Table of Contents


Post-training Model Compression

Common post-training model compression methods include pruning, quantization, and distillation. These methods effectively reduce model parameters, increase inference speed, and largely maintain model accuracy.

Pruning

Pruning

Pruning refers to reducing model parameters by setting certain redundant parameter weights to 0, thereby reducing the model’s parameter count. Structured pruning removes entire neurons or filters, while unstructured pruning removes individual weights (setting weights to zero). Pruning effectively reduces model parameters (by over 90%) while maintaining model accuracy, making it a highly cost-effective compression method for large models.

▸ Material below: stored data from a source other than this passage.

-- ==== Sys2Proof/Laws/Ops.lean ====
section
/-! SUPPORT. One specification lemma per shared operation of Ops.lean, Engine.lean, TimeCounter.lean and Power.lean: everything it can
do, so that later proofs cite it and do not unfold it. -/
namespace Sys2Proof.Machine

/-! ### Configurations -/

/-- What R11 admits, as facts. -/
theorem wf_facts {c : Config} (h : c.wf = true) :
    1 ≤ c.keyLen ∧ c.keyLen ≤ 64 ∧ 1 ≤ c.timestep ∧ 1 ≤ c.tps ∧ 19 ≤ c.digestLen ∧
    (c.listenMode = .periodic → 1 ≤ c.listenPeriodTicks ∧ 1 ≤ c.listenWindowTicks) ∧
    (c.displayMode = .flat → 1 ≤ c.displayTicks) := by
  simp only [Config.wf, Bool.and_eq_true, decide_eq_true_eq] at h
  obtain ⟨⟨⟨⟨⟨⟨⟨h1, h2⟩, -⟩, h4⟩, h5⟩, h6⟩, h7⟩, h8⟩ := h
  refine ⟨h1, h2, h4, h5, h8, fun hm => ?_, fun hm => ?_⟩
  · simpa [Config.listenOk, hm] using h6
  · simpa [Config.displayOk, hm] using h7

/-- The admitted digest lengths. -/
theorem wf_digestLen {c : Config} (h : c.wf = true) : c.digestLen = 20 ∨ c.digestLen = 32 := by
  simp only [Config.wf, Bool.and_eq_true] at h
  obtain ⟨⟨⟨⟨⟨⟨⟨-, -⟩, h3⟩, -⟩, -⟩, -⟩, -⟩, -⟩ := h
  cases ha : c.hashAlg <;> simp [Config.digestLenOk, ha] at h3 <;> simp [h3]

/-- The deadline is at least one tick. -/
theorem provTimeoutTicks_pos {c : Config} (h : c.wf = true) : 1 ≤ c.provTimeoutTicks := by
  have := (wf_facts h).2.2.2.1
  simp only [Config.provTimeoutTicks, provTimeoutMs]
  omega

@[simp] theorem digest_length (c : Config) (stream : List Byte) : (c.digest stream).length = c.digestLen := by
  simp [Config.digest]

@[simp] theorem padOf_length (c : Config) (pad : Byte) (key : List Byte) : (padOf c pad key).length = 64 := by
  simp [padOf, blockLen]

@[simp] theorem counterBytes_length (c : BitVec 64) : (counterBytes c).length = 8 := by simp [counterBytes]

@[simp] theorem digits6_length (n : Nat) : (digits6 n).length = 6 := by simp [digits6]

@[simp] theorem freeBytes_length (d : Nat) (slot : Nat → FreeSlot) (n : Nat) : (freeBytes d slot n).length = n := by
  simp [freeBytes]

theorem timeModulus_pos (c : Config) : 0 < c.timeModulus := by
  cases h : c.timeWidth <;> simp [Config.timeModulus, h]

theorem timeModulus_le (c : Config) : c.timeModulus ≤ 2 ^ 64 := by
  cases h : c.timeWidth <;> simp [Config.timeModulus, h]

/-! ### Key Store access -/

/-- The writes `KsUpdate` makes of a byte array from index `a` on: the bytes that differ, in ascending order. -/
def changesFrom (m : List Host.Cell) (a : Nat) : List Byte → List (Nat × Byte)
  | [] => []
  | v :: rest => (if Memory.read m a = v then [] else [(a, v)]) ++ changesFrom m (a + 1) rest

/-- The writes of a whole array, index by index. -/
theorem changesFrom_eq (m : List Host.Cell) (a : Nat) (l : List Byte) :
    changesFrom m a l =
      ((List.range' a l.length).filter fun i => Memory.read m i != byteAt l (i - a)).map fun i => (i, byteAt l (i - a)) := by
  induction l generalizing a with
  | nil => rfl
  | cons v rest ih =>
    have hstep : ∀ i ∈ List.range' (a + 1) rest.length, byteAt (v :: rest) (i - a) = byteAt rest (i - (a + 1)) := by
      intro i hi
      have := (List.mem_range'_1.mp hi).1
      obtain ⟨d, rfl⟩ : ∃ d, i = a + 1 + d := ⟨i - (a + 1), by omega⟩
      rw [show a + 1 + d - a = d + 1 by omega, show a + 1 + d - (a + 1) = d by omega]
      rfl
    have htail : changesFrom m (a + 1) rest =
        ((List.range' (a + 1) rest.length).filter fun i => Memory.read m i != byteAt (v :: rest) (i - a)).map
          fun i => (i, byteAt (v :: rest) (i - a)) := by
      rw [ih]
      have hf : (List.range' (a + 1) rest.length).filter (fun i => Memory.read m i != byteAt (v :: rest) (i - a)) =
          (List.range' (a + 1) rest.length).filter (fun i => Memory.read m i != byteAt rest (i - (a + 1))) :=
        List.filter_congr fun i hi => by rw [hstep i hi]
      rw [hf]
      exact List.map_congr_left fun i hi => by rw [hstep i (List.mem_filter.mp hi).1]
    have hhead : byteAt (v :: rest) (a - a) = v := by simp [byteAt]
    simp only [changesFrom, List.length_cons, List.range'_succ, List.filter_cons, hhead, htail]
    by_cases hv : Memory.read m a = v <;> simp [hv, byteAt]

/-- One update: nothing where the byte is already there, otherwise one logged write; outside the Key Store, the refusal. -/
theorem ksUpdate_spec (s : State) (a : Nat) (v : Byte) :
    (a < s.cfg.keyLen ∧ Memory.read s.ks a = v ∧ ksUpdate s a v = s) ∨
    (a < s.cfg.keyLen ∧ Memory.read s.ks a ≠ v ∧
      ksUpdate s a v = { s with ks := Memory.write s.ks a v, ksLog := s.ksLog ++ [(a, v)] }) ∨
    (s.cfg.keyLen ≤ a ∧ ksUpdate s a v = refuse s (.ksIndex a)) := by
  by_cases ha : a < s.cfg.keyLen
  · by_cases h : Memory.read s.ks a = v
    · exact .inl ⟨ha, h, by simp [ksUpdate, ha, h]⟩
    · exact .inr (.inl ⟨ha, h, by simp [ksUpdate, memWrite, h, ha]⟩)
  · exact .inr (.inr ⟨by omega, by simp [ksUpdate, ha]⟩)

A simple and intuitive pruning method involves setting a threshold; if a weight’s absolute value is below this threshold, it is set to 0. Alternatively, a binary mask of the same size and shape as the weights can represent which parameters need pruning. By multiplying the mask with the weights, we obtain the pruned parameters.

Bit Mask

Quantization

Model quantization is a model optimization technique that uses lower-precision data types (like int8) for model parameters (weights) and activations, instead of the 32-bit floating-point format (float32) typically used in training, to reduce computation and memory requirements. Integer data types also speed up matrix multiplications, further enhancing inference speed. There are various quantization methods, such as weight quantization, activation (data) quantization, and gradient quantization.

The two most common quantization types are:

  • float32 -> float16
  • float32 -> int8

Quantizing from float32 to float16 is straightforward; it merely involves converting model parameters and activation data types from float32 to float16. However, float32 to int8 quantization is more complex, as int8 can only represent integers between -128 and 127, while float32 has a much larger range. Therefore, affine quantization scheme is often used for float32 to int8 quantization.

For a specific float32 parameter range, \([\alpha, \beta]\), we can quantize it to int8 with the following formula:

\[x = S * (x_q - Z)\]

where \(x\) is the quantized parameter, \(x_q\) is the original parameter, \(S\) is the scaling factor, and \(Z\) is the zero point, representing the int8 value corresponding to 0 in float32. Quantized values \(x_q\) are calculated as follows:

\[x_q = \text{round}(\frac{x}{S}) + Z\]

Values outside \([\alpha, \beta]\) in float32 will be clipped to the nearest representable value. Therefore, for any floating-point number \(x\), it can be quantized to int8 using:

\[x_q = \text{clip}(\text{round}(\frac{x}{S} + Z), \text{round}(\frac{\alpha}{S} + Z), \text{round}(\frac{\beta}{S} + Z))\]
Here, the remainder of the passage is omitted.